- **TO DO**
Only those lines in the data below from the line containing "s.phase := rfl" through the line containing "h s).tAuthval = s.tAuthval := rfl", both included, should be restated word for word.

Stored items
-- ==== Sys2Proof/Machine/Fetch.lean ====
section
/-! DEFINITION. Which instruction the next command runs: a frame is fetched from the region buffers when `DECODE` is
issued on a held frame, every other command from the command port (R3, R67; log 5), and the placing of a word of the
opcode table where that fetch finds it (log 4, 7). -/

namespace Sys2Proof.Machine

/-- The frame in the region buffers as an instruction, if one is held and it decodes (R25, R83). -/
def heldInstr (s : State) : Option Instr :=
  if s.rawValid then
    match heldRegions s with
    | none => none
    | some r =>
      match decodeRegions r with
      | .ok i => some i
      | .error _ => none
  else none

/-- The instruction that a command runs: `DECODE` on a held frame runs that frame, where it is one of R83. -/
def fetchCommand (c : Command) (s : State) : Instr :=
  if decodeCommand c = .decode then (heldInstr s).getD .decode else decodeCommand c

/-- The instruction of the next step, if the next move is a command. -/
def fetch (s : State) : Option Instr :=
  match s.inputs with
  | .command c :: _ => some (fetchCommand c s)
  | _ => none

/-- Put a command at the front of the host's moves. -/
def withCommand (c : Command) (s : State) : State := { s with inputs := .command c :: s.inputs }

/-- Hold the frame of the given bytes as the streamer or `DECODEBUF` would leave it. -/
def withHeldBytes (b : Bytes) (s : State) : State :=
  match splitFrame b with
  | .ok (r, _) => setRegions r s
  | .error _ => s

end Sys2Proof.Machine
end

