/-! ## Bodies -/

/-- The fields of connection, option, command and alert bodies stand at the offsets of the adopted layouts (PRESUMED, log
14); a connection body of fewer than 32 bytes, and an option body that holds fewer records than its count, fails at the
first field that does not fit. -/
def Obligations.ControlBodyLayouts : Prop :=
  (∀ b : Bytes, 32 ≤ b.length →
    connReqDec b = .ok
      { majorVersion := beNat (slice b 0 2), minorVersion := beNat (slice b 2 2), stationName := rstrip (slice b 4 8)
        stationType := rstrip (slice b 12 4), serviceType := rstrip (slice b 16 4), ipAddress := be32 b 20
        port := beNat (slice b 24 2), secondIpAddress := be32 b 26, secondPort := beNat (slice b 30 2) } 32
    ∧ connRspDec b = .ok
      { majorVersion := beNat (slice b 0 2), minorVersion := beNat (slice b 2 2), responderName := rstrip (slice b 4 8)
        responderType := rstrip (slice b 12 4), serviceType := rstrip (slice b 16 4), ipAddress := be32 b 20
        port := beNat (slice b 24 2), secondIpAddress := be32 b 26, secondPort := beNat (slice b 30 2) } 32)
  ∧ (∀ b : Bytes, b.length < 32 →
      ∃ o w, (o, w) ∈ [(0, 2), (2, 2), (4, 8), (12, 4), (16, 4), (20, 4), (24, 2), (26, 4), (30, 2)] ∧ o ≤ b.length
        ∧ b.length < o + w ∧ connReqDec b = .fail .shortField o ∧ connRspDec b = .fail .shortField o)
  ∧ (∀ (b : Bytes) (xs : List OptionRecord), 4 ≤ b.length → optionAt b (be32 b 0) ≤ b.length →
    xs = (List.range (be32 b 0)).map (fun i =>
      { optionType := be32 b (optionAt b i), value := slice b (optionAt b i + 8) (be32 b (optionAt b i + 4)) }) →
    optReqDec b = .ok { options := xs } (optionAt b (be32 b 0)) ∧ optRspDec b = .ok { options := xs } (optionAt b (be32 b 0)))
  ∧ (∀ b : Bytes, b.length < 4 → optReqDec b = .fail .shortField 0 ∧ optRspDec b = .fail .shortField 0)
  ∧ (∀ b : Bytes, 4 ≤ b.length → b.length < optionAt b (be32 b 0) →
      ∃ i p, i < be32 b 0 ∧ optionAt b i ≤ b.length ∧ b.length < optionAt b (i + 1)
        ∧ p = (if b.length < optionAt b i + 4 then optionAt b i
               else if b.length < optionAt b i + 8 then optionAt b i + 4 else optionAt b i + 8)
        ∧ optReqDec b = .fail .shortField p ∧ optRspDec b = .fail .shortField p)
  ∧ (∀ b : Bytes, 42 + pad4 (be32 b 38) ≤ b.length →
    cmdReqDec b = .ok
      { stationName := rstrip (slice b 0 8), siteName := rstrip (slice b 8 5), channelName := rstrip (slice b 13 3)
        locationName := rstrip (slice b 16 2), timeStamp := slice b 18 20, commandMessage := slice b 42 (be32 b 38) }
      (42 + pad4 (be32 b 38)))
  ∧ (∀ b : Bytes, 42 + pad4 (be32 b 38) + 4 + pad4 (be32 b (42 + pad4 (be32 b 38))) ≤ b.length →
    cmdRspDec b = .ok
      { responderStation := rstrip (slice b 0 8), siteName := rstrip (slice b 8 5), channelName := rstrip (slice b 13 3)
        locationName := rstrip (slice b 16 2), timeStamp := slice b 18 20, commandRequestMessage := slice b 42 (be32 b 38)
        responseMessage := slice b (46 + pad4 (be32 b 38)) (be32 b (42 + pad4 (be32 b 38))) }
      (42 + pad4 (be32 b 38) + 4 + pad4 (be32 b (42 + pad4 (be32 b 38)))))
  ∧ ∀ b : Bytes, 4 + pad4 (be32 b 0) ≤ b.length →
      alertDec b = .ok { message := slice b 4 (be32 b 0) } (4 + pad4 (be32 b 0))

/-- The fields of an Acknack body, the gaps included, stand at the offsets of R220 (the 4 bytes of `gap_count` are PRESUMED,
log 16); a body that holds fewer gaps than its
count fails with `SHORT_FIELD`. -/
def Obligations.AcknackLayout : Prop :=
  (∀ b : Bytes, 40 + 16 * be32 b 36 ≤ b.length →
    acknackDec b = .ok
      { framesetAcked := rstrip (slice b 0 20), lowestSeqNum := sext64 (be64 b 20), highestSeqNum := sext64 (be64 b 28)
        gapRanges := (List.range (be32 b 36)).map fun i => (sext64 (be64 b (40 + 16 * i)), sext64 (be64 b (48 + 16 * i))) }
      (40 + 16 * be32 b 36))
  ∧ ∀ b : Bytes, (b.length < 40 ∨ b.length < 40 + 16 * be32 b 36) → ∃ p, p ≤ b.length ∧ acknackDec b = .fail .shortField p

/-- A channel subframe that decodes: every field stands at the offset of R236 (widths PRESUMED, log 16) and the bytes used
are `SFLEN`. One that fails does so in three ways only, each at the offset of the field at fault. -/
def Obligations.SubframeLayoutAndFailures : Prop :=
  (∀ (c : Cfg) (b : Bytes) (s o : Nat) (f : ChannelSubframe), csfDec c b s = .ok f o →
    f.channelLength = be32 b s ∧ f.authOffset = be32 b (s + 4)
    ∧ slice b (s + 8) 4 = [f.authenticationOn.raw, f.compressionFormat, f.sensorType, f.isCalib.raw]
    ∧ f.compressionFormat ∈ c.compressionCodes ∧ f.sensorType ∈ c.sensorCodes
    ∧ f.siteName = rstrip (slice b (s + 12) 5) ∧ f.channelName = rstrip (slice b (s + 17) 3)
    ∧ f.locationName = rstrip (slice b (s + 20) 2) ∧ f.dataType = rstrip (slice b (s + 22) 2)
    ∧ blank f.siteName = false ∧ blank f.channelName = false
    ∧ f.calibrationFactor.toNat = be32 b (s + 24) ∧ f.calibrationPeriod.toNat = be32 b (s + 28)
    ∧ f.timeStamp = slice b (s + 32) 20 ∧ f.subframeTimeLengthMs = be32 b (s + 52) ∧ f.sampleCount = be32 b (s + 56)
    ∧ f.channelStatusData = slice b (s + 64) (be32 b (s + 60))
    ∧ (∀ j, j = pad4 f.channelStatusData.length →
        f.channelData = slice b (s + 68 + j) (be32 b (s + 64 + j))
        ∧ ∀ k, k = j + pad4 f.channelData.length →
          f.subframeCount = be32 b (s + 68 + k) ∧ f.authKeyId = be32 b (s + 72 + k)
          ∧ f.authValue = slice b (s + 80 + k) (be32 b (s + 76 + k)))
    ∧ o = s + sflen f ∧ o ≤ b.length)
  ∧ ∀ (c : Cfg) (b : Bytes) (s p : Nat) (sub : MalformedSub), csfDec c b s = .fail sub p →
    (sub = .shortField ∧ s ≤ p ∧ (s ≤ b.length → p ≤ b.length))
    ∨ (sub = .badEnum ∧ (p = s + 9 ∨ p = s + 10))
    ∨ (sub = .blankField ∧ (p = s + 12 ∨ p = s + 17))

/-- What the encoder of a body other than `Data` writes its decoder reads back, using all of it. The lengths 32 and 40 + 16
per gap are those of the adopted layouts (PRESUMED, log 14, and log 16 for the width of the gap count). -/
def Obligations.PlainBodiesRoundTrip : Prop :=
  (∀ r out, connReqEnc r = .ok out → out.length = 32 ∧ connReqDec out = .ok r 32)
  ∧ (∀ r out, connRspEnc r = .ok out → out.length = 32 ∧ connRspDec out = .ok r 32)
  ∧ (∀ r out, optReqEnc r = .ok out → optReqDec out = .ok r out.length)
  ∧ (∀ r out, optRspEnc r = .ok out → optRspDec out = .ok r out.length)
  ∧ (∀ r out, acknackEnc r = .ok out → out.length = 40 + 16 * r.gapRanges.length ∧ acknackDec out = .ok r out.length)
  ∧ (∀ r out, alertEnc r = .ok out → alertDec out = .ok r out.length)
  ∧ (∀ r out, cmdReqEnc r = .ok out → cmdReqDec out = .ok r out.length)
  ∧ (∀ r out, cmdRspEnc r = .ok out → cmdRspDec out = .ok r out.length)
  ∧ ∀ r out, customResetEnc r = .ok out → customResetDec out = .ok r out.length

/-- `MKACKNACK` rejects an odd flat array and a count other than half its length, else pairs the array up. An `ENCODE` of
a raw form that it rejects is rejected with `BAD_GAPS`, but for another type than 6, which is reported first (how R224
and R268 go together: DEDUCED, log 18); one that it accepts encodes as the record it builds. No wire input makes the
decoder report `BAD_GAPS`. -/
def Obligations.RawGapArraysAreChecked : Prop :=
  (∀ (fs : Bytes) (lo hi : Int) (n : Nat) (flat : List Int),
    (flat.length % 2 ≠ 0 → mkAcknack fs lo hi n flat = .error .badGaps)
    ∧ (n ≠ flat.length / 2 → mkAcknack fs lo hi n flat = .error .badGaps)
    ∧ (flat.length = 2 * n →
        ∃ a, mkAcknack fs lo hi n flat = .ok a ∧ a.framesetAcked = fs ∧ a.lowestSeqNum = lo ∧ a.highestSeqNum = hi
          ∧ a.gapRanges.length = n
          ∧ ∀ i, i < n → ∃ x y, flat[2 * i]? = some x ∧ flat[2 * i + 1]? = some y ∧ a.gapRanges[i]? = some (x, y)))
  ∧ (∀ (req : EncReq) (s : State) (fs : Bytes) (lo hi : Int) (n : Nat) (flat : List Int),
      s.phase.waiting = false → req.variant = .rawAcknack fs lo hi n flat →
      (req.frameType ≠ 6 → exec (.encode req) s = .next (rejectedWith 1 s))
      ∧ (req.frameType = 6 → mkAcknack fs lo hi n flat = .error .badGaps → exec (.encode req) s = .next (rejectedWith 7 s))
      ∧ ∀ a, mkAcknack fs lo hi n flat = .ok a →
          exec (.encode req) s = exec (.encode { req with variant := .record (.acknack a) }) s)
  ∧ ∀ (b : Bytes) (sub : MalformedSub) (p : Nat), acknackDec b = .fail sub p → sub ≠ .badGaps

/-- What the Data encoder writes its decoder reads back at both settings of `CFG.REALIGN`, without skips and warnings. -/
def Obligations.DataRoundTrip : Prop :=
  ∀ (c : Cfg) (realign : Bool) (d : DataFrame) (out : Bytes), dataEnc c d = .ok out → CanonicalVariant (.data d) →
    dataDec c realign out = .ok { v := .data d, skips := [], warn := 0 } out.length

/-- A Data body slot by slot: the header's fields at their offsets, `W_REALIGN` exactly when `CFG.REALIGN` is 1 and four null
bytes follow the header, the subframes and the skip records of the slots from there on in order, each slot where the
rule for the one before puts it, `W_CHLEN` exactly when a decoded slot used another length than declared. Every
declared slot is in the list or in `SKIPLIST`, and the decoder never passes the end of the body. Only the channel
subframe header can fail the whole body: a field that does not fit, or a channel string count that is not ten times the
channel count. -/
def Obligations.DataSlotsAreAccountedFor : Prop :=
  (∀ (c : Cfg) (realign : Bool) (b : Bytes) (x : Body) (o : Nat), dataDec c realign b = .ok x o →
    ∃ (d : DataFrame) (h start : Nat), x.v = .data d ∧ h = 32 + pad4 (be32 b 28)
      ∧ d.header = { numChannels := be32 b 0, frameTimeLengthMs := be32 b 4, nominalTime := slice b 8 20
                     channelString := slice b 32 (be32 b 28) }
      ∧ start = (if realign = true ∧ h + 4 ≤ b.length ∧ slice b h 4 = [0, 0, 0, 0] then h + 4 else h)
      ∧ d.subframes = (List.range d.header.numChannels).filterMap (slotFrame c b start)
      ∧ x.skips = (List.range d.header.numChannels).filterMap (slotSkip c b start)
      ∧ o = (slotAt c b start d.header.numChannels).1
      ∧ (x.warn.getLsbD 1 = true ↔ ∃ i, i < d.header.numChannels ∧ SlotLengthDiffers c b start i)
      ∧ (x.warn.getLsbD 2 = true ↔ start = h + 4) ∧ (∀ j, j ≠ 1 → j ≠ 2 → x.warn.getLsbD j = false)
      ∧ d.subframes.length + x.skips.length = d.header.numChannels
      ∧ (x.skips.map SkipRecord.index).Pairwise (· < ·) ∧ (∀ k ∈ x.skips, k.index < d.header.numChannels ∧ k.offset ≤ b.length)
      ∧ 10 * d.header.numChannels ≤ b.length ∧ o ≤ b.length)
  ∧ (∀ (c : Cfg) (realign : Bool) (b : Bytes) (sub : MalformedSub) (p : Nat), dataDec c realign b = .fail sub p →
      (sub = .shortField ∧ p ≤ b.length ∧ (b.length < 32 ∨ b.length < 32 + pad4 (be32 b 28)))
      ∨ (sub = .badChanstr ∧ p = 28 ∧ 32 ≤ b.length ∧ be32 b 28 ≠ 10 * be32 b 0))
  ∧ ∀ (c : Cfg) (realign : Bool) (b : Bytes), 32 ≤ b.length → be32 b 28 ≠ 10 * be32 b 0 →
      dataDec c realign b = .fail .badChanstr 28
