/-! ## `setRegions` -/

@[simp] theorem setRegions_phase (r : Regions) (s : State) : (setRegions r s).phase = Phase.done := rfl
@[simp] theorem setRegions_spos (r : Regions) (s : State) : (setRegions r s).spos = s.spos := rfl
@[simp] theorem setRegions_fstart (r : Regions) (s : State) : (setRegions r s).fstart = s.fstart := rfl
@[simp] theorem setRegions_desync (r : Regions) (s : State) : (setRegions r s).desync = s.desync := rfl
@[simp] theorem setRegions_hdrBuf (r : Regions) (s : State) : (setRegions r s).hdrBuf = Memory.ofBytes r.hdr := rfl
@[simp] theorem setRegions_bodyBuf (r : Regions) (s : State) : (setRegions r s).bodyBuf = Memory.ofBytes r.body := rfl
@[simp] theorem setRegions_tr1Buf (r : Regions) (s : State) : (setRegions r s).tr1Buf = Memory.ofBytes r.tr1 := rfl
@[simp] theorem setRegions_tr2Buf (r : Regions) (s : State) : (setRegions r s).tr2Buf = Memory.ofBytes r.tr2 := rfl
@[simp] theorem setRegions_bodyLen (r : Regions) (s : State) : (setRegions r s).bodyLen = r.body.length := rfl
@[simp] theorem setRegions_tr2Len (r : Regions) (s : State) : (setRegions r s).tr2Len = r.tr2.length := rfl
@[simp] theorem setRegions_rawValid (r : Regions) (s : State) : (setRegions r s).rawValid = true := rfl
@[simp] theorem setRegions_hType (r : Regions) (s : State) : (setRegions r s).hType = s.hType := rfl
@[simp] theorem setRegions_hToff (r : Regions) (s : State) : (setRegions r s).hToff = s.hToff := rfl
@[simp] theorem setRegions_hCreator (r : Regions) (s : State) : (setRegions r s).hCreator = s.hCreator := rfl
@[simp] theorem setRegions_hDest (r : Regions) (s : State) : (setRegions r s).hDest = s.hDest := rfl
@[simp] theorem setRegions_hSeq (r : Regions) (s : State) : (setRegions r s).hSeq = s.hSeq := rfl
@[simp] theorem setRegions_hSeries (r : Regions) (s : State) : (setRegions r s).hSeries = s.hSeries := rfl
@[simp] theorem setRegions_hdrValid (r : Regions) (s : State) : (setRegions r s).hdrValid = s.hdrValid := rfl
@[simp] theorem setRegions_tKeyid (r : Regions) (s : State) : (setRegions r s).tKeyid = s.tKeyid := rfl
@[simp] theorem setRegions_tAuthsz (r : Regions) (s : State) : (setRegions r s).tAuthsz = s.tAuthsz := rfl
@[simp] theorem setRegions_tAuthval (r : Regions) (s : State) : (setRegions r s).tAuthval = s.tAuthval := rfl
@[simp] theorem setRegions_tCksum (r : Regions) (s : State) : (setRegions r s).tCksum = s.tCksum := rfl
@[simp] theorem setRegions_v (r : Regions) (s : State) : (setRegions r s).v = s.v := rfl
@[simp] theorem setRegions_decoded (r : Regions) (s : State) : (setRegions r s).decoded = s.decoded := rfl
@[simp] theorem setRegions_crcChecked (r : Regions) (s : State) : (setRegions r s).crcChecked = s.crcChecked := rfl
@[simp] theorem setRegions_crcOk (r : Regions) (s : State) : (setRegions r s).crcOk = s.crcOk := rfl
@[simp] theorem setRegions_degraded (r : Regions) (s : State) : (setRegions r s).degraded = s.degraded := rfl
@[simp] theorem setRegions_skipList (r : Regions) (s : State) : (setRegions r s).skipList = s.skipList := rfl
@[simp] theorem setRegions_cfg (r : Regions) (s : State) : (setRegions r s).cfg = s.cfg := rfl
@[simp] theorem setRegions_cause (r : Regions) (s : State) : (setRegions r s).cause = s.cause := rfl
@[simp] theorem setRegions_subcause (r : Regions) (s : State) : (setRegions r s).subcause = s.subcause := rfl
@[simp] theorem setRegions_epos (r : Regions) (s : State) : (setRegions r s).epos = s.epos := rfl
@[simp] theorem setRegions_warn (r : Regions) (s : State) : (setRegions r s).warn = s.warn := rfl
@[simp] theorem setRegions_txBuf (r : Regions) (s : State) : (setRegions r s).txBuf = s.txBuf := rfl
@[simp] theorem setRegions_txLen (r : Regions) (s : State) : (setRegions r s).txLen = s.txLen := rfl
@[simp] theorem setRegions_txValid (r : Regions) (s : State) : (setRegions r s).txValid = s.txValid := rfl
@[simp] theorem setRegions_fifo (r : Regions) (s : State) : (setRegions r s).fifo = s.fifo := rfl
@[simp] theorem setRegions_stream (r : Regions) (s : State) : (setRegions r s).stream = s.stream := rfl
@[simp] theorem setRegions_inputs (r : Regions) (s : State) : (setRegions r s).inputs = s.inputs := rfl
@[simp] theorem setRegions_result (r : Regions) (s : State) : (setRegions r s).result = s.result := rfl

/-! ## `setHeader` -/

@[simp] theorem setHeader_phase (h : Header) (s : State) : (setHeader h s).phase = s.phase := rfl
@[simp] theorem setHeader_spos (h : Header) (s : State) : (setHeader h s).spos = s.spos := rfl
@[simp] theorem setHeader_fstart (h : Header) (s : State) : (setHeader h s).fstart = s.fstart := rfl
@[simp] theorem setHeader_desync (h : Header) (s : State) : (setHeader h s).desync = s.desync := rfl
@[simp] theorem setHeader_hdrBuf (h : Header) (s : State) : (setHeader h s).hdrBuf = s.hdrBuf := rfl
@[simp] theorem setHeader_bodyBuf (h : Header) (s : State) : (setHeader h s).bodyBuf = s.bodyBuf := rfl
@[simp] theorem setHeader_tr1Buf (h : Header) (s : State) : (setHeader h s).tr1Buf = s.tr1Buf := rfl
@[simp] theorem setHeader_tr2Buf (h : Header) (s : State) : (setHeader h s).tr2Buf = s.tr2Buf := rfl
@[simp] theorem setHeader_bodyLen (h : Header) (s : State) : (setHeader h s).bodyLen = s.bodyLen := rfl
@[simp] theorem setHeader_tr2Len (h : Header) (s : State) : (setHeader h s).tr2Len = s.tr2Len := rfl
@[simp] theorem setHeader_rawValid (h : Header) (s : State) : (setHeader h s).rawValid = s.rawValid := rfl
@[simp] theorem setHeader_hType (h : Header) (s : State) : (setHeader h s).hType = BitVec.ofNat 32 h.ty.code := rfl
@[simp] theorem setHeader_hToff (h : Header) (s : State) : (setHeader h s).hToff = h.toff := rfl
@[simp] theorem setHeader_hCreator (h : Header) (s : State) : (setHeader h s).hCreator = h.creator := rfl
@[simp] theorem setHeader_hDest (h : Header) (s : State) : (setHeader h s).hDest = h.dest := rfl
@[simp] theorem setHeader_hSeq (h : Header) (s : State) : (setHeader h s).hSeq = h.seq := rfl
@[simp] theorem setHeader_hSeries (h : Header) (s : State) : (setHeader h s).hSeries = h.series := rfl
@[simp] theorem setHeader_hdrValid (h : Header) (s : State) : (setHeader h s).hdrValid = true := rfl
@[simp] theorem setHeader_tKeyid (h : Header) (s : State) : (setHeader h s).tKeyid = s.tKeyid := rfl
@[simp] theorem setHeader_tAuthsz (h : Header) (s : State) : (setHeader h s).tAuthsz = s.tAuthsz := rfl
@[simp] theorem setHeader_tAuthval (h : Header) (s : State) : (setHeader h s).tAuthval = s.tAuthval := rfl
@[simp] theorem setHeader_tCksum (h : Header) (s : State) : (setHeader h s).tCksum = s.tCksum := rfl
@[simp] theorem setHeader_v (h : Header) (s : State) : (setHeader h s).v = s.v := rfl
@[simp] theorem setHeader_decoded (h : Header) (s : State) : (setHeader h s).decoded = s.decoded := rfl
@[simp] theorem setHeader_crcChecked (h : Header) (s : State) : (setHeader h s).crcChecked = s.crcChecked := rfl
@[simp] theorem setHeader_crcOk (h : Header) (s : State) : (setHeader h s).crcOk = s.crcOk := rfl
@[simp] theorem setHeader_degraded (h : Header) (s : State) : (setHeader h s).degraded = s.degraded := rfl
@[simp] theorem setHeader_skipList (h : Header) (s : State) : (setHeader h s).skipList = s.skipList := rfl
@[simp] theorem setHeader_cfg (h : Header) (s : State) : (setHeader h s).cfg = s.cfg := rfl
@[simp] theorem setHeader_cause (h : Header) (s : State) : (setHeader h s).cause = s.cause := rfl
@[simp] theorem setHeader_subcause (h : Header) (s : State) : (setHeader h s).subcause = s.subcause := rfl
@[simp] theorem setHeader_epos (h : Header) (s : State) : (setHeader h s).epos = s.epos := rfl
@[simp] theorem setHeader_warn (h : Header) (s : State) : (setHeader h s).warn = s.warn := rfl
@[simp] theorem setHeader_txBuf (h : Header) (s : State) : (setHeader h s).txBuf = s.txBuf := rfl
@[simp] theorem setHeader_txLen (h : Header) (s : State) : (setHeader h s).txLen = s.txLen := rfl
@[simp] theorem setHeader_txValid (h : Header) (s : State) : (setHeader h s).txValid = s.txValid := rfl
@[simp] theorem setHeader_fifo (h : Header) (s : State) : (setHeader h s).fifo = s.fifo := rfl
@[simp] theorem setHeader_stream (h : Header) (s : State) : (setHeader h s).stream = s.stream := rfl
@[simp] theorem setHeader_inputs (h : Header) (s : State) : (setHeader h s).inputs = s.inputs := rfl
@[simp] theorem setHeader_result (h : Header) (s : State) : (setHeader h s).result = s.result := rfl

- **YOUR SOLUTION**
@[simp] theorem setHeader_phase (h : Header) (s : State) : (setHeader h s).phase = s.phase := rfl
@[simp] theorem setHeader_spos (h : Header) (s : State) : (setHeader h s).spos = s.spos := rfl
@[simp] theorem setHeader_fstart (h : Header) (s : State) : (setHeader h s).fstart = s.fstart := rfl
@[simp] theorem setHeader_desync (h : Header) (s : State) : (setHeader h s).desync = s.desync := rfl
@[simp] theorem setHeader_hdrBuf (h : Header) (s : State) : (setHeader h s).hdrBuf = s.hdrBuf := rfl
@[simp] theorem setHeader_bodyBuf (h : Header) (s : State) : (setHeader h s).bodyBuf = s.bodyBuf := rfl
@[simp] theorem setHeader_tr1Buf (h : Header) (s : State) : (setHeader h s).tr1Buf = s.tr1Buf := rfl
@[simp] theorem setHeader_tr2Buf (h : Header) (s : State) : (setHeader h s).tr2Buf = s.tr2Buf := rfl
@[simp] theorem setHeader_bodyLen (h : Header) (s : State) : (setHeader h s).bodyLen = s.bodyLen := rfl
@[simp] theorem setHeader_tr2Len (h : Header) (s : State) : (setHeader h s).tr2Len = s.tr2Len := rfl
@[simp] theorem setHeader_rawValid (h : Header) (s : State) : (setHeader h s).rawValid = s.rawValid := rfl
@[simp] theorem setHeader_hType (h : Header) (s : State) : (setHeader h s).hType = BitVec.ofNat 32 h.ty.code := rfl
@[simp] theorem setHeader_hToff (h : Header) (s : State) : (setHeader h s).hToff = h.toff := rfl
@[simp] theorem setHeader_hCreator (h : Header) (s : State) : (setHeader h s).hCreator = h.creator := rfl
@[simp] theorem setHeader_hDest (h : Header) (s : State) : (setHeader h s).hDest = h.dest := rfl
@[simp] theorem setHeader_hSeq (h : Header) (s : State) : (setHeader h s).hSeq = h.seq := rfl
@[simp] theorem setHeader_hSeries (h : Header) (s : State) : (setHeader h s).hSeries = h.series := rfl
@[simp] theorem setHeader_hdrValid (h : Header) (s : State) : (setHeader h s).hdrValid = true := rfl
@[simp] theorem setHeader_tKeyid (h : Header) (s : State) : (setHeader h s).tKeyid = s.tKeyid := rfl
@[simp] theorem setHeader_tAuthsz (h : Header) (s : State) : (setHeader h s).tAuthsz = s.tAuthsz := rfl
@[simp] theorem setHeader_tAuthval (h : Header) (s : State) : (setHeader h s).tAuthval = s.tAuthval := rfl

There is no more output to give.